● **EXERCISE GOAL**
All the records below must be returned exactly as they stand.

[SUPPLIED MATERIAL — start]

-- ==== Sys2Proof/Machine/Integer.lean ====
section
/-! DEFINITION. The integer and logical majors 0x00 to 0x22 (R165 to R180). -/

namespace Sys2Proof.Machine

/-- Registers of a value of a type. -/
def ityRegs (ty : ITy) : Nat := if ityWide ty then 2 else 1

/-- A source's bits as its type reads them: one register, or a pair whose literal is extended by the type (R63). -/
def Ctx.rdTy (c : Ctx) (i : Nat) (o : Opnd) (ty : ITy) (l : Nat) : Nat :=
  if ityWide ty then (c.rd64 i o (ty == .s64) l).toNat else (c.rd i o l).toNat

/-- An element after its modifiers: absolute value, then negation, each wrapped (R66). -/
def intMod (sg : Bool) (w : Nat) (neg abs : Bool) (v : Int) : Int :=
  let v := if abs then readInt sg w (wrapInt w (if sg then (v.natAbs : Int) else v)) else v
  if neg then readInt sg w (wrapInt w (-v)) else v

/-- Element e of a register's bits, modified. -/
def intElem (ty : ITy) (neg abs : Bool) (bits e : Nat) : Int :=
  intMod (itySigned ty) (ityWidth ty) neg abs (readInt (itySigned ty) (ityWidth ty) (bits / 2 ^ ((ityWidth ty) * e)))

/-- The elements written side by side. -/
def packElems (w : Nat) (n : Nat) (f : Nat → Nat) : Nat :=
  (List.range n).foldr (fun e acc => f e % 2 ^ w + 2 ^ w * acc) 0

/-- A typed result of up to three typed sources, evaluated exactly and narrowed once (R169). -/
def intEval (ty : ITy) (sat : Bool) (m : Mods) (g : Int → Int → Int → Int) (x y z : Nat) : Nat :=
  packElems (ityWidth ty) (ityCount ty) fun e =>
    narrowInt sat (itySigned ty) (ityWidth ty)
      (g (intElem ty m.nega m.absa x e) (intElem ty m.negb m.absb y e) (intElem ty m.negc m.absc z e))

/-- R169's majors of two sources. -/
def intOp2 (ty : ITy) (sat : Bool) (m : Mods) (lat : Nat) (d a b : Opnd) (g : Int → Int → Int) : Op where
  form := arithForm [fA a (ityRegs ty), fB b (ityRegs ty)] d (ityRegs ty) lat
  eff := fun c => .done (c.putOn c.lanes d (ityRegs ty)
    (fun l => intEval ty sat m (fun x y _ => g x y) (c.rdTy 0 a ty l) (c.rdTy 1 b ty l) 0) c.s)

/-- R169's majors of three sources. -/
def intOp3 (ty : ITy) (sat : Bool) (m : Mods) (lat : Nat) (d a b x : Opnd) (g : Int → Int → Int → Int) : Op where
  form := arithForm [fA a (ityRegs ty), fB b (ityRegs ty), fC x (ityRegs ty)] d (ityRegs ty) lat
  eff := fun c => .done (c.putOn c.lanes d (ityRegs ty)
    (fun l => intEval ty sat m g (c.rdTy 0 a ty l) (c.rdTy 1 b ty l) (c.rdTy 2 x ty l)) c.s)

/-- A result of one, two or three sources read as numbers, of `ra`, `rb`, `rc` registers, into `rd`. -/
def natOp (srcs : List Field) (d : Opnd) (rd lat : Nat) (g : Ctx → Nat → Nat) : Op where
  form := arithForm srcs d rd lat
  eff := fun c => .done (c.putOn c.lanes d rd (g c) c.s)

/-- R180. `NOP` ignores its mask. -/
def opNop : Op where
  form := ⟨[], [], .vec, some 4, .run, true, false⟩
  eff := fun c => .done c.s

/-- The header of a `NOP`: kmask and kinv are ignored. -/
def nopIss (i : Iss) : Iss := { i with kmask := 0, kinv := false }

/-- R180. -/
def execNop (h : Hdr) (s : State) : Host.Outcome State Fault Refusal := opNop.run (nopIss (issOf h)) s

def opIadd (ty : ITy) (sat : Bool) (m : Mods) (d a b : Opnd) : Op := intOp2 ty sat m 4 d a b fun x y => x + y
/-- R169. -/
def execIadd (h : Hdr) (ty : ITy) (sat : Bool) (m : Mods) (d a b : Opnd) (s : State) : Host.Outcome State Fault Refusal :=
  (opIadd ty sat m d a b).run (issOf h) s

def opIsub (ty : ITy) (sat : Bool) (m : Mods) (d a b : Opnd) : Op := intOp2 ty sat m 4 d a b fun x y => x - y
/-- R169. -/
def execIsub (h : Hdr) (ty : ITy) (sat : Bool) (m : Mods) (d a b : Opnd) (s : State) : Host.Outcome State Fault Refusal :=
  (opIsub ty sat m d a b).run (issOf h) s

[SUPPLIED MATERIAL — finish]

● **REPLY TO THE TASK**
-- ==== Sys2Proof/Machine/Integer.lean ====
section
/-! DEFINITION. The integer and logical majors 0x00 to 0x22 (R165 to R180). -/

namespace Sys2Proof.Machine

/-- Registers of a value of a type. -/
def ityRegs (ty : ITy) : Nat := if ityWide ty then 2 else 1

/-- A source's bits as its type reads them: one register, or a pair whose literal is extended by the type (R63). -/
def Ctx.rdTy (c : Ctx) (i : Nat) (o : Opnd) (ty : ITy) (l : Nat) : Nat :=
  if ityWide ty then (c.rd64 i o (ty == .s64) l).toNat else (c.rd i o l).toNat

/-- An element after its modifiers: absolute value, then negation, each wrapped (R66). -/
def intMod (sg : Bool) (w : Nat) (neg abs : Bool) (v : Int) : Int :=
  let v := if abs then readInt sg w (wrapInt w (if sg then (v.natAbs : Int) else v)) else v
  if neg then readInt sg w (wrapInt w (-v)) else v

/-- Element e of a register's bits, modified. -/
def intElem (ty : ITy) (neg abs : Bool) (bits e : Nat) : Int :=
  intMod (itySigned ty) (ityWidth ty) neg abs (readInt (itySigned ty) (ityWidth ty) (bits / 2 ^ ((ityWidth ty) * e)))

/-- The elements written side by side. -/
def packElems (w : Nat) (n : Nat) (f : Nat → Nat) : Nat :=
  (List.range n).foldr (fun e acc => f e % 2 ^ w + 2 ^ w * acc) 0

/-- A typed result of up to three typed sources, evaluated exactly and narrowed once (R169). -/
def intEval (ty : ITy) (sat : Bool) (m : Mods) (g : Int → Int → Int → Int) (x y z : Nat) : Nat :=
  packElems (ityWidth ty) (ityCount ty) fun e =>
    narrowInt sat (itySigned ty) (ityWidth ty)
      (g (intElem ty m.nega m.absa x e) (intElem ty m.negb m.absb y e) (intElem ty m.negc m.absc z e))

/-- R169's majors of two sources. -/
def intOp2 (ty : ITy) (sat : Bool) (m : Mods) (lat : Nat) (d a b : Opnd) (g : Int → Int → Int) : Op where
  form := arithForm [fA a (ityRegs ty), fB b (ityRegs ty)] d (ityRegs ty) lat
  eff := fun c => .done (c.putOn c.lanes d (ityRegs ty)
    (fun l => intEval ty sat m (fun x y _ => g x y) (c.rdTy 0 a ty l) (c.rdTy 1 b ty l) 0) c.s)

/-- R169's majors of three sources. -/
def intOp3 (ty : ITy) (sat : Bool) (m : Mods) (lat : Nat) (d a b x : Opnd) (g : Int → Int → Int → Int) : Op where
  form := arithForm [fA a (ityRegs ty), fB b (ityRegs ty), fC x (ityRegs ty)] d (ityRegs ty) lat
  eff := fun c => .done (c.putOn c.lanes d (ityRegs ty)
    (fun l => intEval ty sat m g (c.rdTy 0 a ty l) (c.rdTy 1 b ty l) (c.rdTy 2 x ty l)) c.s)

/-- A result of one, two or three sources read as numbers, of `ra`, `rb`, `rc` registers, into `rd`. -/
def natOp (srcs : List Field) (d : Opnd) (rd lat : Nat) (g : Ctx → Nat → Nat) : Op where
  form := arithForm srcs d rd lat
  eff := fun c => .done (c.putOn c.lanes d rd (g c) c.s)

/-- R180. `NOP` ignores its mask. -/
def opNop : Op where
  form := ⟨[], [], .vec, some 4, .run, true, false⟩
  eff := fun c => .done c.s

/-- The header of a `NOP`: kmask and kinv are ignored. -/
def nopIss (i : Iss) : Iss := { i with kmask := 0, kinv := false }

/-- R180. -/
def execNop (h : Hdr) (s : State) : Host.Outcome State Fault Refusal := opNop.run (nopIss (issOf h)) s

def opIadd (ty : ITy) (sat : Bool) (m : Mods) (d a b : Opnd) : Op := intOp2 ty sat m 4 d a b fun x y => x + y
/-- R169. -/
def execIadd (h : Hdr) (ty : ITy) (sat : Bool) (m : Mods) (d a b : Opnd) (s : State) : Host.Outcome State Fault Refusal :=
  (opIadd ty sat m d a b).run (issOf h) s

def opIsub (ty : ITy) (sat : Bool) (m : Mods) (d a b : Opnd) : Op := intOp2 ty sat m 4 d a b fun x y => x - y
/-- R169. -/
def execIsub (h : Hdr) (ty : ITy) (sat : Bool) (m : Mods) (d a b : Opnd) (s : State) : Host.Outcome State Fault Refusal :=
  (opIsub ty sat m d a b).run (issOf h) s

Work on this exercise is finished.